Quando fala da insegurança que reina em Volta Redonda, o médico lembra do que acontecia na sua época de estudante. “A segurança no município, por ser uma cidade estratégica por conta da CSN, era prestada pela polícia da CSN, com a ‘Rádio Patrulha’. Tinha ainda a cobertura da polícia do exército, que rodava os bairros. Ninguém podia ficar nas ruas depois das 22 horas, e a gente fazia, cumpria direitinho, não tinha problema nenhum”, contou ele, provando que, hoje, os tempos são outros.
Já em relação à saúde, o hoje médico Paulo Cesar de Oliveira Caldas conta que antigamente o Hospital da CSN era referência e atendia todos os municípios e bairros da “vizinhança”. “Tínhamos também o Hospital São José, o Santa Margarida, o São Camilo, que era um hospital basicamente particular, mas era muito bom. Hoje em dia estão todos fechados. Hoje, se você passar em frente ao São Camilo, dá vontade de chorar. Está totalmente abandonado”, desabafou, para logo completar. “O Hospital da CSN está muito aquém do que era básico”, completou.
Ainda sobre a saúde, Caldas diz que conhece Volta Redonda e crê que, apesar dos inúmeros postos de saúde espalhados pela cidade, ainda há muito o que melhorar. “Tinha basicamente dois postos de saúde na época, o Sandu, no Conforto, e o Pronto Socorro. Hoje, apesar de vários postos em todos os bairros, falta muito recurso humano. É uma dificuldade muito grande”, pontua.
Um dos assuntos que vem tirando a paz do morador de Volta Redonda nos últimos anos é a questão do pó preto da CSN. A situação não é nova para Caldas. “O pó preto existia, mas não era com tanta intensidade. Os bairros mais atingidos eram Conforto e Rústico”, afirma o médico, que relembra um dado muito importante para que todos entendam a situação. “Houve um erro de projeto. Era para a CSN ficar de um lado do rio e a cidade, do outro lado. A CSN ficou exatamente no meio da cidade, por isso que existe esse pó preto. Aumentou e muito depois que a CSN foi privatizada, e hoje está um inferno. A grande massa de Volta Redonda hoje tem problemas respiratórios por isso”, desabafou.
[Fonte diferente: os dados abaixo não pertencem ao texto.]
/-- The control item of a port that goes next, if one waits: the segments of the transaction under way, then RESYNCs,
then replays, then the entry at RP (R244, R246, R247). -/
def State.nextControl (s : State) (p : Nat) : Option (TxFrame × State) :=
  if !s.active then none
  else
    let y := s.lp p
    match y.cur with
    | some c => s.nextSegment p c
    | none =>
      match y.resync with
      | t :: rest =>
        (s.tileOn p t).map (fun r =>
          let x := s.ses t
          let (bytes, s) := s.toTile p r 0x12 0 s.frame.toNat (beBytes 2 (x.base.getD x.next)) []
          let s := (s.bump (Reg.lmsTresync t)).setSes t { x with timer := if x.st == .resync then some s.now else none }
          (⟨.session t, bytes⟩, s.setLp p { s.lp p with resync := rest }))
      | [] =>
        match (s.pl.tiles.filter (fun t => t.port == p)).find? (fun t => !(s.ses t.id).again.isEmpty) with
        | some t =>
          let x := s.ses t.id
          match x.again with
          | n :: more =>
            match x.out.find? (·.tsn == n) with
            | some o =>
              let s := s.setSes t.id { x with again := more }
              s.nextSegment p { tile := t.id, tsn := n, seg := 0, total := descSegs o.desc, replay := true }
            | none => none
          | [] => none
        | none =>
          match s.cqHead p with
          | none => none
          | some d =>
            let t := descTile d
            let x := s.ses t
            if (s.tileOn p t).isSome && (x.st == .up || x.st == .replay) && x.out.length < 8 then
              let o : Outst := { tsn := x.next, tag := descTag d, qpos := s.cqRp p, qpos' := s.cqRp p, desc := d }
              let s := s.setSes t { x with next := (x.next + 1) % 65536, out := x.out ++ [o] }
              s.nextSegment p { tile := t, tsn := o.tsn, seg := 0, total := descSegs d, replay := false }
            else none

/-- A control item's transmission has ended: after a transaction's last segment RP advances past its entry, and the
response timer starts with the oldest (R240, R245). -/
def State.controlSent (s : State) (p tile tsn : Nat) (last : Bool) : State :=
  if !last then s
  else match (s.lp p).cur with
    | some c =>
    if c.tile != tile || c.tsn != tsn then s
    else
      let s := s.setLp p { s.lp p with cur := none }
      let s := if c.replay then s else s.cqNext p
      let x := s.ses tile
      let oldest := match x.out.head? with | some o => o.tsn == tsn | none => false
      let out := x.out.map (fun o => if o.tsn == tsn then { o with left := true } else o)
      (s.setSes tile { x with out := out, timer := if oldest then some s.now else x.timer }).pumpAll p
    | none => s

/-! ### Session events (R245 to R247) -/

/-- A NAK or an expiry of the response timer in UP or REPLAY (R246, R247). -/
def State.rewind (s : State) (p t : Nat) : State :=
  let x := s.ses t
  if x.lost then
    let s := (s.endAll p t 0x08).setF (Reg.lmsTstat t) 17 1 1
    (s.askResync p t .resync).pumpAll p
  else if x.retries < s.lmsRetry then
    let y := s.lp p
    -- a replay under way begins again; an entry still at RP goes on, and lies behind the scan
    let s := if y.cur.any (fun c => c.tile == t && c.replay) then s.setLp p { y with cur := none } else s
    let back := x.out.filter (fun o => !(y.cur.any (fun c => c.tile == t && c.tsn == o.tsn && !c.replay)))
    let s := s.setSes t { x with st := .replay, retries := x.retries + 1, timer := none, again := back.map (·.tsn) }
    s.bump (Reg.lmsTreplay t)
  else
    let s := s.endAll p t 0x05
    (s.setSes t { s.ses t with st := .down, ticks := 0 }).pumpAll p

/-- READ data segments expected (R242). -/
def Outst.whole (o : Outst) : Bool :=
  field (o.desc.getD 0 0) 0 8 != 2 ||
    (List.range (max 1 (ceilDiv (field (o.desc.getD 3 0) 0 25) (max (field (o.desc.getD 1 0) 16 16) 1)))).all (o.got.contains ·)

/-- `a` is not later than `b`, modulo 2^16 (R245). -/
def tsnUpTo (a b : Nat) : Bool := (b + 65536 - a) % 65536 < 32768

/-- What an answer ends: every transaction up to `lim`, and the answered one itself with any status. A READ that misses
data stays and is recovered by replay (DEDUCED, R245, R250). -/
def endedBy (lim : Nat) (final : Option Nat) (o : Outst) : Bool := tsnUpTo o.tsn lim && (o.whole || final == some o.tsn)

/-- Outstanding transactions of a tile up to `lim` end; `code` is the status of `tsn` itself (R245, R247). -/
def State.ackUpTo (s : State) (p t lim : Nat) (tsn : Option Nat) (code tileStatus : Nat) : State :=
  let x := s.ses t
  let ends := endedBy lim (if code == 0 then none else tsn)
  let done := x.out.filter ends
  let rest := x.out.filter (fun o => !ends o)
  let s := done.foldl (fun s o =>
    if some o.tsn == tsn then s.endOut p t o code tileStatus else s.endOut p t o 0 0) s
  if done.isEmpty then s
  else
    let y := { s.ses t with out := rest, again := x.again.filter (fun n => rest.any (·.tsn == n)) }
    -- the mark advances with the oldest transaction
    let moved := x.out.head?.any ends
    let s := s.setSes t (if moved then
      { y with retries := 0, st := .up, timer := if rest.isEmpty then none else some s.now } else y)
    let s' := s.curEnds p t
    if (s.lp p).cur.isSome && (s'.lp p).cur.isNone then s'.pumpAll p else s'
Apesar da poluição, Volta Redonda, segundo Caldas, era uma cidade pequena, mas tinha um glamour. “Eu conhecia todas as pessoas do bairro onde eu morava, o Monte Castelo. Hoje eu moro na Morada da Colina e não sei o nome do meu vizinho. As pessoas não se comunicam. Eu queria que Volta Redonda voltasse a ser como era”, disparou.
Em termos de estrutura, ele acredita que a cidade enfrenta um problema sério com relação ao trânsito. “Volta Redonda cresceu muito em termos de população, e hoje não tem espaço para mais carros. Quando inaugurou a CSN, poucos funcionários tinham carros; meu pai mesmo só foi ter um depois de 30 anos trabalhando na empresa. Então, hoje, a vida em Volta Redonda está muito difícil, a cidade está violenta, a educação – principalmente no Colégio Macedo, onde eu estudei – está muito aquém do que era.”, comparou.
Para encerrar, Paulo Cesar diz aos jovens que, para se construir um futuro, ‘é preciso muito trabalho, dedicação e empenho’. E que, apesar dos altos e baixos, no seu aniversário de 69 anos, deseja que a cidade do aço seja cada dia mais a cidade da saúde, do emprego, da segurança, do desenvolvimento e do crescimento. Amém.